-- ==== Sys2Proof/Machine/SecOps.lean ====
section
/-!
DEFINITION. Keys, nonces and signatures as bytes (R76, R555, R567), and the check of a firmware image (R557, R559).
-/

namespace Sys2Proof.Machine

/-- The drift of each DQS interval oscillator against its baseline (R593). -/
def DramPart.drift (d : DramPart) (readings : List Nat) : List Int :=
  (readings.zip d.dqsBase).map (fun (p : Nat × Nat) => (p.1 : Int) - p.2)

/-! ### The on-die temperature sensors (R610, R617) -/

/-- Twice the median of temperatures; with an even number of them the sum of the middle two (log 13). -/
def tempMedian2 (ts : List Int) : Int :=
  let l := sortBy (fun a b => decide (a ≤ b)) ts
  l.getD ((l.length - 1) / 2) 0 + l.getD (l.length / 2) 0

/-- Sensors that differ from the median by more than 5 °C; temperatures in 1/16 °C (R617). -/
def badSensors (t : Vector Int 8) : List Nat :=
  (List.range 8).filter (fun i => decide (160 < (2 * (t.toList.getD i 0) - tempMedian2 t.toList).natAbs))

/-- The median of the sensors not excluded lies above 125 °C (R610). -/
def overTemperature (excluded : Byte) (t : Vector Int 8) : Bool :=
  let l := ((List.range 8).filter (fun i => !excluded.getLsbD i)).map (fun i => t.toList.getD i 0)
  !l.isEmpty && decide (4000 < tempMedian2 l)

/-- A P-384 public key or a signature of 12 words: 96 bytes, big-endian (R555). -/
def big768 (ws : List Word) : BitVec 768 := BitVec.ofNat 768 (beNat ((bytesOf ws).take 96))

/-- 96 bytes of a key or a signature as 12 words (R555). -/
def words768 (v : BitVec 768) : List Word := bytesWords (beBytes 96 v.toNat)

/-- A 384-bit number as 48 bytes, big-endian (R555). -/
def bytes384 (v : BitVec 384) : List Byte := beBytes 48 v.toNat

/-- SHA-384 of words in memory order. -/
def shaWords (ws : List Word) : BitVec 384 := Config.sha384 (bytesOf ws)

/-- The GCM nonce: salt, then SEQUENCE (R76). -/
def gcmNonce (salt : BitVec 32) (seq : Nat) : BitVec 96 := BitVec.ofNat 96 (beNat (leBytes 4 salt.toNat ++ leBytes 8 seq))

/-- The tag of a parcel's trailer: bytes 0 to 15 (chapter table of 03). -/
def trailerTag (ws : List Word) : BitVec 128 := BitVec.ofNat 128 (beNat ((bytesOf ws).take 16))

/-- Key and salt of R567 for KEY_SELECT 1. -/
def PairKey.parcelKey (k : PairKey) : BitVec 256 × BitVec 32 :=
  let b := hkdfBytes (keyBytes k.pk) [] (asciiBytes "TZM-P-ENC") 36
  (bytesKey b, BitVec.ofNat 32 (beNat ((slice32 b).reverse)))
where
  /-- Bytes 32 to 35. -/
  slice32 (b : List Byte) : List Byte := (b.drop 32).take 4

/-- n free words as one number: a key of the vault's random source (R555, R563, R566; log 5). -/
def State.freeWide (s : State) (n : Nat) : Nat :=
  (List.range n).foldl (fun acc i => 2 ^ 64 * acc + (Config.freeValue (s.draws + i)).toNat) 0

/-- n free words have been used. -/
def State.drewN (s : State) (n : Nat) : State := { s with draws := s.draws + n }

/-- DEVICE_ID as bytes, lowest first. -/
def State.idBytes (s : State) : List Byte := leBytes 8 s.fab.id.toNat

/-- 768 bits as 96 bytes, big-endian (R555). -/
def bytes768 (v : BitVec 768) : List Byte := beBytes 96 v.toNat

/-- The print log's counters start afresh with a new pair key or owner (R575). -/
def SecPart.restartLog (x : SecPart) : SecPart := { x with count := 0, chainHash := none, released := 0 }

/-! ### Firmware images (R557, R559) -/

/-- LENGTH of an image header in bytes (R557). -/
def imageLength (ws : List Word) : Nat := bits (wordAt ws 1) 23 0

/-- An image with SIGNATURE taken as zero. -/
def unsigned (ws : List Word) : List Word :=
  ws.take 14 ++ List.replicate 12 0 ++ (ws.take (imageLength ws / 8)).drop 26

/-- LENGTH is a multiple of 64 from 512 to 16,777,088 that the words hold (R557). -/
def imageLengthBad (ws : List Word) : Bool :=
  let n := imageLength ws
  decide (n < 512) || decide (16777088 < n) || decide (n % 64 ≠ 0) || decide (8 * ws.length < n)

/-- The first reason that refuses an image: 1 header or LENGTH, 2 key hash, 3 signature, 4 SVN (R557, R559). -/
def SecPart.imageReason (x : SecPart) (ws : List Word) : Option Nat :=
  let key := big768 (slice ws 2 12)
  if bits (wordAt ws 0) 31 0 ≠ 0x4D52414E ∨ imageLengthBad ws then some 1
  else if shaWords (slice ws 2 12) ≠ x.imageKey then some 2
  else if !Config.ecdsaVerify key (shaWords (unsigned ws)) (big768 (slice ws 14 12)) then some 3
  else if bits (wordAt ws 0) 55 48 < x.svn then some 4
  else none

/-! ### DRAM sizes (R103, R104, R582) -/

/-- Capacity of a population in GB (R582). -/
def populationGB (p : Fin 6) : Nat := match p.val with | 0 => 8 | 1 => 16 | 2 => 32 | 3 => 48 | _ => 64

/-- DRAM capacity in GB; 0 before the board record is read. -/
def SysPart.dramGB (y : SysPart) : Nat := match y.board with | some b => populationGB b.population | none => 0

/-- DRAM capacity in bytes: R103 leaves 5,385 MiB of 8 GB, so a GB is 10^9 bytes (log 33). -/
def SysPart.dramBytes (y : SysPart) : Nat := 1000000000 * y.dramGB

/-- The layer store in MiB: what the other regions leave (R103). -/
def SysPart.layerStoreMiB (y : SysPart) : Nat := y.dramBytes / 1048576 - regionSizes.sum

/-- Allocations of the layer store: first unit and units, of layers and of parcels in flight (R104). -/
def StorePart.allocs (x : StorePart) : List (Nat × Nat) :=
  x.layers.flatMap (fun l => l.allocs) ++
  x.flights.toList.flatMap (fun f => match f with | some f => if f.alloc = 0 then [] else [(f.base, f.alloc)] | none => [])

/-- Units of 64 KiB in use (R104). -/
def StorePart.unitsUsed (x : StorePart) : Nat := (x.allocs.map (fun a => a.2)).sum

/-- Units of 64 KiB free (R104). -/
def State.unitsFree (s : State) : Nat := 16 * s.sys.layerStoreMiB - s.store.unitsUsed

end Sys2Proof.Machine
end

:: What the exercise asks ::
Begin with the line above that has "def shaWords (ws" and continue through the line that has "def trailerTag (ws", setting each one down exactly. Stop there.

:: Solution to the exercise ::
def shaWords (ws : List Word) : BitVec 384 := Config.sha384 (bytesOf ws)

/-- The GCM nonce: salt, then SEQUENCE (R76). -/
def gcmNonce (salt : BitVec 32) (seq : Nat) : BitVec 96 := BitVec.ofNat 96 (beNat (leBytes 4 salt.toNat ++ leBytes 8 seq))

/-- The tag of a parcel's trailer: bytes 0 to 15 (chapter table of 03). -/
def trailerTag (ws : List Word) : BitVec 128 := BitVec.ofNat 128 (beNat ((bytesOf ws).take 16))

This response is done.